theorem RoundTrip.sll (d : BitVec 5) (a : BitVec 5) (b : BitVec 5) (w : Bool) : RoundTrip.Statement (.sll d a b w) := by
  have h_d := d.isLt; have h_a := a.isLt; have h_b := b.isLt; have h_w := Bool.toNat_le w
  refine roundTrip_of (d.toNat * 2 ^ 20 + (a.toNat * 2 ^ 15 + (b.toNat * 2 ^ 10 + (w.toNat * 2 ^ 4 + (0x00000008))))) rfl (by omega) (fun _ => by omega) fun iw hu => ?_
  obtain ⟨h1, h2, f0, f1, f2, f3, r⟩ := shape00 d a b w 0x00 8 (by decide) (by decide) hu
  rw [decodeRaw_00 h1, decMajor00, h2]
  show (Except.ok (.sll (bitsAt iw 20 5) (bitsAt iw 15 5) (bitsAt iw 10 5) (flagAt iw 4), reservedZero iw [(5, 5)]) : RawDecode) = _
  rw [f0, f1, f2, f3, r]

theorem RoundTrip.srl (d : BitVec 5) (a : BitVec 5) (b : BitVec 5) (w : Bool) : RoundTrip.Statement (.srl d a b w) := by
  have h_d := d.isLt; have h_a := a.isLt; have h_b := b.isLt; have h_w := Bool.toNat_le w
  refine roundTrip_of (d.toNat * 2 ^ 20 + (a.toNat * 2 ^ 15 + (b.toNat * 2 ^ 10 + (w.toNat * 2 ^ 4 + (0x00000009))))) rfl (by omega) (fun _ => by omega) fun iw hu => ?_
  obtain ⟨h1, h2, f0, f1, f2, f3, r⟩ := shape00 d a b w 0x00 9 (by decide) (by decide) hu
  rw [decodeRaw_00 h1, decMajor00, h2]
  show (Except.ok (.srl (bitsAt iw 20 5) (bitsAt iw 15 5) (bitsAt iw 10 5) (flagAt iw 4), reservedZero iw [(5, 5)]) : RawDecode) = _
  rw [f0, f1, f2, f3, r]

theorem RoundTrip.sra (d : BitVec 5) (a : BitVec 5) (b : BitVec 5) (w : Bool) : RoundTrip.Statement (.sra d a b w) := by
  have h_d := d.isLt; have h_a := a.isLt; have h_b := b.isLt; have h_w := Bool.toNat_le w
  refine roundTrip_of (d.toNat * 2 ^ 20 + (a.toNat * 2 ^ 15 + (b.toNat * 2 ^ 10 + (w.toNat * 2 ^ 4 + (0x0000000A))))) rfl (by omega) (fun _ => by omega) fun iw hu => ?_
  obtain ⟨h1, h2, f0, f1, f2, f3, r⟩ := shape00 d a b w 0x00 10 (by decide) (by decide) hu
  rw [decodeRaw_00 h1, decMajor00, h2]
  show (Except.ok (.sra (bitsAt iw 20 5) (bitsAt iw 15 5) (bitsAt iw 10 5) (flagAt iw 4), reservedZero iw [(5, 5)]) : RawDecode) = _
  rw [f0, f1, f2, f3, r]

theorem RoundTrip.rol (d : BitVec 5) (a : BitVec 5) (b : BitVec 5) (w : Bool) : RoundTrip.Statement (.rol d a b w) := by
  have h_d := d.isLt; have h_a := a.isLt; have h_b := b.isLt; have h_w := Bool.toNat_le w
  refine roundTrip_of (d.toNat * 2 ^ 20 + (a.toNat * 2 ^ 15 + (b.toNat * 2 ^ 10 + (w.toNat * 2 ^ 4 + (0x0000000B))))) rfl (by omega) (fun _ => by omega) fun iw hu => ?_
  obtain ⟨h1, h2, f0, f1, f2, f3, r⟩ := shape00 d a b w 0x00 11 (by decide) (by decide) hu
  rw [decodeRaw_00 h1, decMajor00, h2]
  show (Except.ok (.rol (bitsAt iw 20 5) (bitsAt iw 15 5) (bitsAt iw 10 5) (flagAt iw 4), reservedZero iw [(5, 5)]) : RawDecode) = _
  rw [f0, f1, f2, f3, r]

theorem RoundTrip.ror (d : BitVec 5) (a : BitVec 5) (b : BitVec 5) (w : Bool) : RoundTrip.Statement (.ror d a b w) := by
  have h_d := d.isLt; have h_a := a.isLt; have h_b := b.isLt; have h_w := Bool.toNat_le w
  refine roundTrip_of (d.toNat * 2 ^ 20 + (a.toNat * 2 ^ 15 + (b.toNat * 2 ^ 10 + (w.toNat * 2 ^ 4 + (0x0000000C))))) rfl (by omega) (fun _ => by omega) fun iw hu => ?_
  obtain ⟨h1, h2, f0, f1, f2, f3, r⟩ := shape00 d a b w 0x00 12 (by decide) (by decide) hu
  rw [decodeRaw_00 h1, decMajor00, h2]
  show (Except.ok (.ror (bitsAt iw 20 5) (bitsAt iw 15 5) (bitsAt iw 10 5) (flagAt iw 4), reservedZero iw [(5, 5)]) : RawDecode) = _
  rw [f0, f1, f2, f3, r]

theorem RoundTrip.mul (d : BitVec 5) (a : BitVec 5) (b : BitVec 5) (w : Bool) : RoundTrip.Statement (.mul d a b w) := by
  have h_d := d.isLt; have h_a := a.isLt; have h_b := b.isLt; have h_w := Bool.toNat_le w
  refine roundTrip_of (d.toNat * 2 ^ 20 + (a.toNat * 2 ^ 15 + (b.toNat * 2 ^ 10 + (w.toNat * 2 ^ 4 + (0x02000000))))) rfl (by omega) (fun _ => by omega) fun iw hu => ?_
  obtain ⟨h1, h2, f0, f1, f2, f3, r⟩ := shape00 d a b w 0x01 0 (by decide) (by decide) hu
  rw [decodeRaw_01 h1, decMajor01, h2]
  show (Except.ok (.mul (bitsAt iw 20 5) (bitsAt iw 15 5) (bitsAt iw 10 5) (flagAt iw 4), reservedZero iw [(5, 5)]) : RawDecode) = _
  rw [f0, f1, f2, f3, r]

theorem RoundTrip.mulpS (d : BitVec 5) (a : BitVec 5) (b : BitVec 5) (w : Bool) : RoundTrip.Statement (.mulpS d a b w) := by
  have h_d := d.isLt; have h_a := a.isLt; have h_b := b.isLt; have h_w := Bool.toNat_le w
  refine roundTrip_of (d.toNat * 2 ^ 20 + (a.toNat * 2 ^ 15 + (b.toNat * 2 ^ 10 + (w.toNat * 2 ^ 4 + (0x02000001))))) rfl (by omega) (fun _ => by omega) fun iw hu => ?_
  obtain ⟨h1, h2, f0, f1, f2, f3, r⟩ := shape00 d a b w 0x01 1 (by decide) (by decide) hu
  rw [decodeRaw_01 h1, decMajor01, h2]
  show (Except.ok (.mulpS (bitsAt iw 20 5) (bitsAt iw 15 5) (bitsAt iw 10 5) (flagAt iw 4), reservedZero iw [(5, 5)]) : RawDecode) = _
  rw [f0, f1, f2, f3, r]

theorem RoundTrip.mulpU (d : BitVec 5) (a : BitVec 5) (b : BitVec 5) (w : Bool) : RoundTrip.Statement (.mulpU d a b w) := by
  have h_d := d.isLt; have h_a := a.isLt; have h_b := b.isLt; have h_w := Bool.toNat_le w
  refine roundTrip_of (d.toNat * 2 ^ 20 + (a.toNat * 2 ^ 15 + (b.toNat * 2 ^ 10 + (w.toNat * 2 ^ 4 + (0x02000002))))) rfl (by omega) (fun _ => by omega) fun iw hu => ?_
  obtain ⟨h1, h2, f0, f1, f2, f3, r⟩ := shape00 d a b w 0x01 2 (by decide) (by decide) hu
  rw [decodeRaw_01 h1, decMajor01, h2]
  show (Except.ok (.mulpU (bitsAt iw 20 5) (bitsAt iw 15 5) (bitsAt iw 10 5) (flagAt iw 4), reservedZero iw [(5, 5)]) : RawDecode) = _
  rw [f0, f1, f2, f3, r]

theorem RoundTrip.mulpSu (d : BitVec 5) (a : BitVec 5) (b : BitVec 5) (w : Bool) : RoundTrip.Statement (.mulpSu d a b w) := by
  have h_d := d.isLt; have h_a := a.isLt; have h_b := b.isLt; have h_w := Bool.toNat_le w
  refine roundTrip_of (d.toNat * 2 ^ 20 + (a.toNat * 2 ^ 15 + (b.toNat * 2 ^ 10 + (w.toNat * 2 ^ 4 + (0x02000003))))) rfl (by omega) (fun _ => by omega) fun iw hu => ?_
  obtain ⟨h1, h2, f0, f1, f2, f3, r⟩ := shape00 d a b w 0x01 3 (by decide) (by decide) hu
  rw [decodeRaw_01 h1, decMajor01, h2]
  show (Except.ok (.mulpSu (bitsAt iw 20 5) (bitsAt iw 15 5) (bitsAt iw 10 5) (flagAt iw 4), reservedZero iw [(5, 5)]) : RawDecode) = _
  rw [f0, f1, f2, f3, r]

theorem RoundTrip.divqS (d : BitVec 5) (a : BitVec 5) (b : BitVec 5) (w : Bool) : RoundTrip.Statement (.divqS d a b w) := by
  have h_d := d.isLt; have h_a := a.isLt; have h_b := b.isLt; have h_w := Bool.toNat_le w
  refine roundTrip_of (d.toNat * 2 ^ 20 + (a.toNat * 2 ^ 15 + (b.toNat * 2 ^ 10 + (w.toNat * 2 ^ 4 + (0x02000004))))) rfl (by omega) (fun _ => by omega) fun iw hu => ?_
  obtain ⟨h1, h2, f0, f1, f2, f3, r⟩ := shape00 d a b w 0x01 4 (by decide) (by decide) hu
  rw [decodeRaw_01 h1, decMajor01, h2]
  show (Except.ok (.divqS (bitsAt iw 20 5) (bitsAt iw 15 5) (bitsAt iw 10 5) (flagAt iw 4), reservedZero iw [(5, 5)]) : RawDecode) = _
  rw [f0, f1, f2, f3, r]

theorem RoundTrip.divqU (d : BitVec 5) (a : BitVec 5) (b : BitVec 5) (w : Bool) : RoundTrip.Statement (.divqU d a b w) := by
  have h_d := d.isLt; have h_a := a.isLt; have h_b := b.isLt; have h_w := Bool.toNat_le w
  refine roundTrip_of (d.toNat * 2 ^ 20 + (a.toNat * 2 ^ 15 + (b.toNat * 2 ^ 10 + (w.toNat * 2 ^ 4 + (0x02000005))))) rfl (by omega) (fun _ => by omega) fun iw hu => ?_
  obtain ⟨h1, h2, f0, f1, f2, f3, r⟩ := shape00 d a b w 0x01 5 (by decide) (by decide) hu
  rw [decodeRaw_01 h1, decMajor01, h2]
  show (Except.ok (.divqU (bitsAt iw 20 5) (bitsAt iw 15 5) (bitsAt iw 10 5) (flagAt iw 4), reservedZero iw [(5, 5)]) : RawDecode) = _
  rw [f0, f1, f2, f3, r]

theorem RoundTrip.divqF (d : BitVec 5) (a : BitVec 5) (b : BitVec 5) (w : Bool) : RoundTrip.Statement (.divqF d a b w) := by
  have h_d := d.isLt; have h_a := a.isLt; have h_b := b.isLt; have h_w := Bool.toNat_le w
  refine roundTrip_of (d.toNat * 2 ^ 20 + (a.toNat * 2 ^ 15 + (b.toNat * 2 ^ 10 + (w.toNat * 2 ^ 4 + (0x02000006))))) rfl (by omega) (fun _ => by omega) fun iw hu => ?_
  obtain ⟨h1, h2, f0, f1, f2, f3, r⟩ := shape00 d a b w 0x01 6 (by decide) (by decide) hu
  rw [decodeRaw_01 h1, decMajor01, h2]
  show (Except.ok (.divqF (bitsAt iw 20 5) (bitsAt iw 15 5) (bitsAt iw 10 5) (flagAt iw 4), reservedZero iw [(5, 5)]) : RawDecode) = _
  rw [f0, f1, f2, f3, r]

theorem RoundTrip.min (d : BitVec 5) (a : BitVec 5) (b : BitVec 5) (w : Bool) : RoundTrip.Statement (.min d a b w) := by
  have h_d := d.isLt; have h_a := a.isLt; have h_b := b.isLt; have h_w := Bool.toNat_le w
  refine roundTrip_of (d.toNat * 2 ^ 20 + (a.toNat * 2 ^ 15 + (b.toNat * 2 ^ 10 + (w.toNat * 2 ^ 4 + (0x02000008))))) rfl (by omega) (fun _ => by omega) fun iw hu => ?_
  obtain ⟨h1, h2, f0, f1, f2, f3, r⟩ := shape00 d a b w 0x01 8 (by decide) (by decide) hu
  rw [decodeRaw_01 h1, decMajor01, h2]
  show (Except.ok (.min (bitsAt iw 20 5) (bitsAt iw 15 5) (bitsAt iw 10 5) (flagAt iw 4), reservedZero iw [(5, 5)]) : RawDecode) = _
  rw [f0, f1, f2, f3, r]

theorem RoundTrip.max (d : BitVec 5) (a : BitVec 5) (b : BitVec 5) (w : Bool) : RoundTrip.Statement (.max d a b w) := by
  have h_d := d.isLt; have h_a := a.isLt; have h_b := b.isLt; have h_w := Bool.toNat_le w
  refine roundTrip_of (d.toNat * 2 ^ 20 + (a.toNat * 2 ^ 15 + (b.toNat * 2 ^ 10 + (w.toNat * 2 ^ 4 + (0x02000009))))) rfl (by omega) (fun _ => by omega) fun iw hu => ?_
  obtain ⟨h1, h2, f0, f1, f2, f3, r⟩ := shape00 d a b w 0x01 9 (by decide) (by decide) hu
  rw [decodeRaw_01 h1, decMajor01, h2]
  show (Except.ok (.max (bitsAt iw 20 5) (bitsAt iw 15 5) (bitsAt iw 10 5) (flagAt iw 4), reservedZero iw [(5, 5)]) : RawDecode) = _
  rw [f0, f1, f2, f3, r]

theorem RoundTrip.minu (d : BitVec 5) (a : BitVec 5) (b : BitVec 5) (w : Bool) : RoundTrip.Statement (.minu d a b w) := by
  have h_d := d.isLt; have h_a := a.isLt; have h_b := b.isLt; have h_w := Bool.toNat_le w
  refine roundTrip_of (d.toNat * 2 ^ 20 + (a.toNat * 2 ^ 15 + (b.toNat * 2 ^ 10 + (w.toNat * 2 ^ 4 + (0x0200000A))))) rfl (by omega) (fun _ => by omega) fun iw hu => ?_
  obtain ⟨h1, h2, f0, f1, f2, f3, r⟩ := shape00 d a b w 0x01 10 (by decide) (by decide) hu
  rw [decodeRaw_01 h1, decMajor01, h2]
  show (Except.ok (.minu (bitsAt iw 20 5) (bitsAt iw 15 5) (bitsAt iw 10 5) (flagAt iw 4), reservedZero iw [(5, 5)]) : RawDecode) = _
  rw [f0, f1, f2, f3, r]

theorem RoundTrip.maxu (d : BitVec 5) (a : BitVec 5) (b : BitVec 5) (w : Bool) : RoundTrip.Statement (.maxu d a b w) := by
  have h_d := d.isLt; have h_a := a.isLt; have h_b := b.isLt; have h_w := Bool.toNat_le w
  refine roundTrip_of (d.toNat * 2 ^ 20 + (a.toNat * 2 ^ 15 + (b.toNat * 2 ^ 10 + (w.toNat * 2 ^ 4 + (0x0200000B))))) rfl (by omega) (fun _ => by omega) fun iw hu => ?_
  obtain ⟨h1, h2, f0, f1, f2, f3, r⟩ := shape00 d a b w 0x01 11 (by decide) (by decide) hu
  rw [decodeRaw_01 h1, decMajor01, h2]
  show (Except.ok (.maxu (bitsAt iw 20 5) (bitsAt iw 15 5) (bitsAt iw 10 5) (flagAt iw 4), reservedZero iw [(5, 5)]) : RawDecode) = _
  rw [f0, f1, f2, f3, r]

_____

From the records above, return each line that includes "divqF".

*ANSWER FOR THIS EXERCISE:*
theorem RoundTrip.divqF (d : BitVec 5) (a : BitVec 5) (b : BitVec 5) (w : Bool) : RoundTrip.Statement (.divqF d a b w) := by
  show (Except.ok (.divqF (bitsAt iw 20 5) (bitsAt iw 15 5) (bitsAt iw 10 5) (flagAt iw 4), reservedZero iw [(5, 5)]) : RawDecode) = _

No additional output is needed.